Koşu – pas balansında koşuya ağırlık vermeyi seven Dallas’ı koşu savunmasında zaman zaman etkili savunduk. Burada Seattle’ı övdüğüm düşünülmesin, yerdiğimin en bariz göstergesi ‘zaman zaman’ ikilemesidir. Maçtaki kilit eşleşmenin Dallas’ın major koşu hücumu ile Seattle’ın aman vermez koşu savunması olduğunu düşünüyordum ama bu üçüncü haklardaki (takımlara göre göreceli) başarısızlık/başarıdan ötürü üçüncü hak oyunları oldu. İlerleyen bölümde ayrıntılı değineceğim. Öncelik koşu savunmasında neler döndüğünde. Koşu oyunlarında 37-18 oranla bize baskın çıkan Dallas’ı üçüncü çeyrekten başlayarak efsane olacak ‘3&20’ oyunundaki momentum kaybına kadar gayet güzel savunduk. İlk yarı 94 yard koşan; Dallas’ı 18 yardda tutmuştuk, o ana kadar… Seattle koşu savunmasının formülü neydi kardeşim: Koşucuyu takip et, kancayı geçir ki mücadeleyi önde kazan, 5-7 hücumlarda ikili takımlarla çatlakları doldurup koşucunun depardaki gez-göz-arpacık nişanını yok et, dikey koşuya izin vermeden yatay koşuyla köşelerdeki blok duvarlarına rakibi mecbur bırak.

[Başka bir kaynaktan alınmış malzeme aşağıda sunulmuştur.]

-- ==== Sys2Proof/Machine/Changes.lean ====
section
/-!
DEFINITION. Sys2Proof/Machine/Changes.lean: the changes that travel in a mirror stream (R377 to R380): metadata records and
row runs, and the open batch of a partition's stream.
-/

namespace Sys2Proof.Machine

/-- Round up to a multiple. -/
def alignUp (a m : Nat) : Nat := (a + m - 1) / m * m

/-- Partition `p` is mirrored (R374). -/
def Work.mirrored (w : Work) (p : Nat) : Bool := w.flag Reg.MIR_MIRROR 0 p && w.get Reg.MIR_UNDERSTUDY != 0xFFFF

/-- The stream of a partition. -/
def Work.streamOf (w : Work) (p : Nat) : Option Stream := w.n.mi.streams.find? fun s => s.part = p

/-- Replace a partition's stream. -/
def Work.setStream (w : Work) (s : Stream) : Work :=
  { w with n.mi.streams := w.n.mi.streams.map fun t => if t.part = s.part then s else t }

/-- Add a change to the open batch of a partition's stream (R377); a stream that is Off or Unavailable keeps none. -/
def Work.change (w : Work) (p : Nat) (c : Change) : Work :=
  match w.streamOf p with
  | some s =>
    if s.state = .off ∨ s.state = .unavailable then w else w.setStream { s with open_ := s.open_ ++ [c] }
  | none => w

/-- Zero padding to a multiple of `n`. -/
def padTo (n : Nat) (b : Bytes) : Bytes := b ++ List.replicate ((n - b.length % n) % n) 0

/-- A metadata record (R379): type, reserved byte, length, body; padded to a multiple of 16. -/
def metaRec (type : Nat) (body : Bytes) : Bytes :=
  let len := alignUp (4 + body.length) 16
  padTo 16 (leBytes 1 type ++ [0] ++ leBytes 2 len ++ body)

/-- A SESSION record (R379): STATE 1 Open, 2 Closed, 3 Lost. -/
def sessionRec (s : Session) (state : Nat) : Bytes :=
  metaRec 1 (leBytes 1 state ++ leBytes 1 s.fmt ++ leBytes 1 s.layers.length ++ [0] ++ leBytes 8 s.cid.toNat ++
    leBytes 8 s.parentCid.toNat ++ leBytes 4 s.forkPos ++ leBytes 4 s.ownEpoch ++ leBytes 4 s.openTick.toNat ++
    List.replicate 12 0)

/-- A COURSE record: ACTION 1 allocated, 2 freed. -/
def courseRec (ci k action layer : Nat) (shared : Bool) : Bytes :=
  metaRec 2 (leBytes 4 ci ++ leBytes 1 k ++ leBytes 1 action ++ leBytes 1 layer ++ leBytes 1 (if shared then 1 else 0) ++
    leBytes 4 0)

/-- A PAGE record. -/
def pageRec (ci pi : Nat) (p : Page) : Bytes :=
  metaRec 3 (leBytes 4 ci ++ leBytes 1 pi ++ leBytes 1 p.layer ++ leBytes 1 p.flags ++ [0] ++ leBytes 4 p.firstPos ++
    leBytes 8 p.cid.toNat ++ leBytes 8 p.blockId.toNat)

/-- A RUN record. -/
def runRec (layer : Nat) (r : Run) (cid : DWord) : Bytes :=
  metaRec 4 (leBytes 1 layer ++ leBytes 1 r.first ++ leBytes 2 r.count ++ leBytes 8 cid.toNat ++ leBytes 4 r.course ++
    List.replicate 12 0)

/-- A row-run entry of a KIND 1 block (R380). -/
def rowRun (ci pi row fmt firstPos rowBytes : Nat) (rows : List Bytes) : Bytes :=
  padTo 16 (leBytes 4 ci ++ leBytes 1 pi ++ leBytes 1 row ++ leBytes 1 rows.length ++ leBytes 1 fmt ++ leBytes 4 firstPos ++
    leBytes 2 rowBytes ++ leBytes 2 0 ++ rows.flatten)

/-- Record a metadata change. -/
def Work.metaChange (w : Work) (p : Nat) (b : Bytes) : Work := w.change p { meta_ := b, run := none }

/-- Record every run of layer `li` that pages added after `old` made new or longer (R379). -/
def Work.noteRuns (w : Work) (p li : Nat) (old runs : List Run) (cid : DWord) : Work :=
  (runs.drop (old.length - 1)).foldl (fun w r => if r ∈ old then w else w.metaChange p (runRec li r cid)) w

end Sys2Proof.Machine
end

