-- ==== Sys2Proof/Machine/Sight.lean ====
section
/-!
DEFINITION. Sys2Proof/Machine/Sight.lean: what a frozen sheet reads (R37, R38, R147, R165), its collectors' credits (R204), and the
requests that arrived before a freeze and are decided after it (R36, R109, R292).
-/

namespace Sys2Proof.Machine

/-! ## What a sheet reads -/

/-- Pages that a query's layer has gained since its arrival (R38), each tile with what its pages hold now. They lie in its session's
tail courses, in tier 0. -/
def Work.newTiles (w : Work) (tiles : List (Nat × Tile)) (q : Query) : List WantTile :=
  match w.session q.session with
  | none => []
  | some s =>
    let has := fun (t : WantTile) (p : Nat) => q.tiles.any fun m => match lookupN m.tile tiles with
      | some x => x.course = t.course && x.pages.contains p
      | none => false
    ((w.layerTiles s q.desc.layer).map fun t => { t with pages := t.pages.filter fun p => !has t p.1 }).filter fun t =>
      !t.pages.isEmpty && !t.tier2

/-- A query takes the new pages of a tile: into its own tile of that course and index, else as a tile of its own on a slot of the die that
can hold it (log 52); with none, its pages are named and not attended. -/
def Work.growTile (w : Work) (others : List (Nat × Query)) (a : List (Nat × Tile) × Query) (t : WantTile) : List (Nat × Tile) × Query :=
  let names := t.pages.map (·.1)
  let q := { a.2 with pagesNamed := a.2.pagesNamed + names.length }
  match q.tiles.find? fun m => match lookupN m.tile a.1 with
      | some x => x.course = t.course && x.j = t.j && x.tier1 = t.tier1
      | none => false with
  | some m =>
    (modifyN m.tile (fun x => { x with pages := x.pages ++ names.filter fun p => !x.pages.contains p }) a.1,
     { q with tiles := q.tiles.map fun x => if x.tile = m.tile then { x with vis := x.vis ++ t.pages } else x })
  | none =>
    let k := freshKey 0 a.1
    let tile := fun s : Nat => ({ course := t.course, j := t.j, pages := names, fmt := q.fmt, slot := s, rows := q.desc.heads
                                  tier1 := t.tier1, fromDst := t.fromDst, lostPages := [], expanded := [] } : Tile)
    let q' := { q with tiles := q.tiles ++ [{ tile := k, vis := t.pages }] }
    match w.slotFor ((0, q') :: others) (insertN k (tile 24) a.1) k t.die fun _ => true with
    | none => (a.1, q)
    | some s => (insertN k (tile s) a.1, q')

/-- The rows that a query sees at the freeze (R38, R159): every row of its session's layer counted by now, also on pages that its
arrival tick's later APPENDs opened, unless a MATCH has fixed its rows (R147). -/
def Work.seenRows (w : Work) (others : List (Nat × Query)) (tiles : List (Nat × Tile)) (q : Query) : List (Nat × Tile) × Query :=
  if q.fixedVis || q.desc.noLocal then (tiles, q)
  else
    let raise_ := fun m : QTile => match (lookupN m.tile tiles).bind fun t : Tile => w.course t.course with
      | some c => { m with vis := m.vis.map fun v : Nat × Nat => (v.1, ((c.pages[v.1]?).map (·.counted)).getD v.2) }
      | none => m
    (w.newTiles tiles q).foldl (w.growTile others) (tiles, { q with tiles := q.tiles.map raise_ })

/-- The codebooks that the tiles of each cluster need, loaded into its tables (R165). -/
def Work.loadBooks (w : Work) : Work :=
  let tiles := w.n.qa.cur.tiles
  let books := ((List.range 24).filterMap fun s => (w.physOf s).map fun c =>
    (c, ((w.slotBooks tiles s).take 4).map fun cb => (cb, (List.range (w.cbSize cb)).map (w.cbEntry cb))))
  { w with n.cl.books := books }

/-- A tile whose course is still in the host tier is left out (R37, R41). -/
def Work.tileAtFreeze (w : Work) (t : Tile) : Tile :=
  match w.course t.course with
  | some c => if c.loc.tier = 2 && !t.fromDst then { t with lostPages := t.pages } else t
  | none => { t with lostPages := t.pages }

/-- A collector sends a credit to every listed sender of a query (R204). -/
def Work.sendCredits (w : Work) (q : Query) : Work :=
  if !q.desc.collect then w
  else q.senders.foldl (fun w n =>
    (w.count Reg.MRG_CREDITS).recordTo q.part n (w.bareRec 1 0 q.desc (q.sheet.toNat % 2 ^ 32) 0) .partialSend |>.2) w

/-! ## Requests decided after the freeze of their sheet -/

/-- A request is late: the sheet that admission was building in the tick of its arrival is frozen and has not met its cutoff, though its
queries may all have finished already (R36, R40, R109, R292). An entry of a host queue arrives as it is taken. -/
def Work.late (w : Work) (src : Src) : Bool :=
  match src with
  | .conn _ _ => Tick.earlier (w.arrivalTick src) w.n.qa.cur.tick && w.n.qa.cur.state != .closed && !w.n.qa.cur.cutoff
  | .queue _ _ => false

/-- The node as admission saw it in the tick of a late arrival: its sheet open, with the settings that its admission was under (R209) and
the budget that the freeze left. -/
def Work.asOf (w : Work) (arr : Tick) : Work :=
  { w.actRunning with n.tk.now := arr, n.qa.next := w.n.qa.cur, n.qa.budget := w.n.qa.lastBudget }

/-- The horizons that a sheet of `ns` leaves to the next (R190). -/
def Budget.carried (b : Budget) (ns : Nat) : Budget :=
  let shift := fun h : Rat => max 0 (h - ns)
  { Budget.empty with hHbm := b.hHbm.map shift, hDdr := b.hDdr.map shift, hXpd := b.hXpd.map shift }

/-- What a charge to the sheet before adds to the horizons of a budget. -/
def Budget.pushed (b old new : Budget) : Budget :=
  let add := fun (h o n : List Rat) => (h.zip (o.zip n)).map fun e => e.1 + (e.2.2 - e.2.1)
  { b with hHbm := add b.hHbm old.hHbm new.hHbm, hDdr := add b.hDdr old.hDdr new.hDdr, hXpd := add b.hXpd old.hXpd new.hXpd }

/-- The rows of a query's layer have changed between two states. -/
def Work.rowsChanged (v w : Work) (q : Query) : Bool :=
  let rows := fun x : Work => (x.session q.session).map fun s => (s.layers[q.desc.layer]?).map (·.rows)
  rows v != rows w

/-- A sheet whose queries had all finished before its cutoff runs again, as something has joined it (R36, R40). -/
def Sheet.reopen (s : Sheet) : Sheet :=
  { s with state := .running
           queries := s.queries.map fun e : Nat × Query => if e.2.phase = .stopped then (e.1, { e.2 with phase := .running }) else e }

/-- The running sheet with what a late request has brought: new queries with their tiles as the freeze would have left them, and rows that
arrived in time for it (R38, R109). -/
def Work.rejoin (v w : Work) : Work :=
  let s := v.n.qa.next
  let old := w.n.qa.cur
  let tiles := s.tiles.map fun t : Nat × Tile => if (lookupN t.1 old.tiles).isSome then t else (t.1, v.tileAtFreeze t.2)
  let seen := s.queries.foldl (fun (a : List (Nat × Tile) × List (Nat × Query)) q =>
    if v.rowsChanged w q.2 then
      let r := v.seenRows (a.2 ++ s.queries.filter fun x => x.1 != q.1 && (lookupN x.1 a.2).isNone) a.1 q.2
      (r.1, a.2 ++ [(q.1, r.2)])
    else (a.1, a.2 ++ [q])) (tiles, [])
  let ns := (w.asOf (old.tick - 1)).sheetNs
  let budget := w.n.qa.budget.pushed (w.n.qa.lastBudget.carried ns) (v.n.qa.budget.carried ns)
  let sheet := { s with tiles := seen.1, queries := seen.2 }
  let part := fun q : Nat × Query => q.2.part
  let x := ({ v with n.tk.now := w.n.tk.now, n.acting := w.n.acting, n.qa.next := w.n.qa.next, n.qa.budget := budget
                     n.qa.lastBudget := v.n.qa.budget
                     n.qa.cur := if sheet.queries = old.queries ∧ sheet.tiles = old.tiles then sheet else sheet.reopen }).loadBooks
  let x := (seen.2.map part ++ v.n.qa.budget.partCost.map (·.1)).dedup.foldl (fun x p => x.showBudget p) x
  let x := (x.set Reg.QAD_LAST_QUERIES (min 8191 seen.2.length)).set Reg.QAD_LAST_TILES (min 65535 seen.1.length)
  (seen.2.filter fun q => (lookupN q.1 old.queries).isNone).foldl (fun x q => x.sendCredits q.2) x

/-- Decide a request as of its arrival: one that arrived before the running sheet froze joins it as if it had been decided before the
freeze (R36, R109, R292). -/
def Work.asArrived (w : Work) (src : Src) (act : Work → Work) : Work :=
  if w.late src then (act (w.asOf (w.arrivalTick src))).rejoin w else act w

end Sys2Proof.Machine
end

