/-! ## Queries that end before their record -/

/-- Answer an admitted query with a status and nothing else (R40): a header-only record where its result would go. -/
def Work.answerQuery (w : Work) (q : Query) (status : Nat) : Work :=
  let r := { w.bareRec 0 status q.desc (q.sheet.toNat % 2 ^ 32) q.channels with pagesNamed := q.pagesNamed }
  if q.desc.collect then
    { w with n.qa.groups := w.n.qa.groups.map fun x : Group =>
        if x.part = q.part && x.group = q.desc.group && !x.closed then { x with own := some r } else x }
  else w.sendPartial q.src q.part q.desc r q.sheet .partialSend

/-- Answer the queries of a sheet that some test picks, and take them off their work. -/
def Work.answerSheet (w : Work) (sheet : Sheet) (pick : Query → Bool) (status : Nat) : Work :=
  sheet.queries.foldl (fun w e => if pick e.2 && e.2.phase != .left then w.answerQuery e.2 status else w) w

end Sys2Proof.Machine
end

Formüle uyulduğunda Dallas sadece 18 yard gidebilirken, uyulmadığında ise çarpım tablosunda altılardan sonrasını karıştıran çocuk gibi davranıp nikel savunmamız koşucuyu dikey durdurmaya çalıştı. 63 yardlık ilerleyişinden sonra durdurduğumuz Murray maçı getiren touchdown oyunuyla bir açıldı ki 52 yard’la tarumar etti savunmamızı. Önümüzdeki hafta da 100+ yard koşarsa NFL rekorunun sahibi olacak.
Wilson-Harvin Kariyer Gecesi
Seattleseverler olarak sezonun en kötü hücumunu izledik. Dallas savunmasında Sub-Zero oynadı sanki. Meşhur ice scepter’larını amansızca savurdu bizim hücuma, maçın çoğunda donmuş bir hücum organizasyonu (organizasyonsuzluğu desem daha doğru) vardı. Üçüncü çeyrekteki Marshawn Lynch koşusuna kadar yaklaşık yirmi beş dakika first down’u Dallas hücumlarında izlemekle yetindi bu taraftar. İlk yarı koşu oyunundan bir first down bile yapamadığımızı da söyleyeyim. Anlayacağımız, Seattle’ı koşturmazsan kazanırsın, kuralı gerçekleşti. İlk yarı etkisiz olan Beast Mode ikinci yarı üstündeki ölü toprağını atmasına attı lakin ona koşu koridorları sunamayan O-Line ile Dallas D-Line’ı arasında çapraz ateşte kaldı. O-Line’ımız kötü oynayınca maçlarda çok bocalıyoruz. Kağıt üstünde O-Line’ımız kalburüstü elemanlar faka maçlarda bazen şalterleri indiriyorlar. Russell Okung’un önderliğinde snap öncesi ve sonrası bol bol hücum cezası aldıran ön hattımız hücum ritmimizi de korku filmlerindeki psikopat katillerin kampçı gençleri baltalaması gibi hunharca baltalıyor. D-Line için de eleştirilerimi sıralamasam olmaz. Rakip quaterback’e baskı kurma, hit, sack gibi Amerikan futbolundaki ‘sataşma’ ve darbelerden ziyadesiyle uzağız. Tony Romo’ya anca pozisyon sonrası sert müdahalede bulundular. Hemen hemen her maçta clear pocket’larda elini kolunu sallayan quaterback’ler var karşımızda bu sene. Washington maçında yaşananları bu maçtan beri tutalım.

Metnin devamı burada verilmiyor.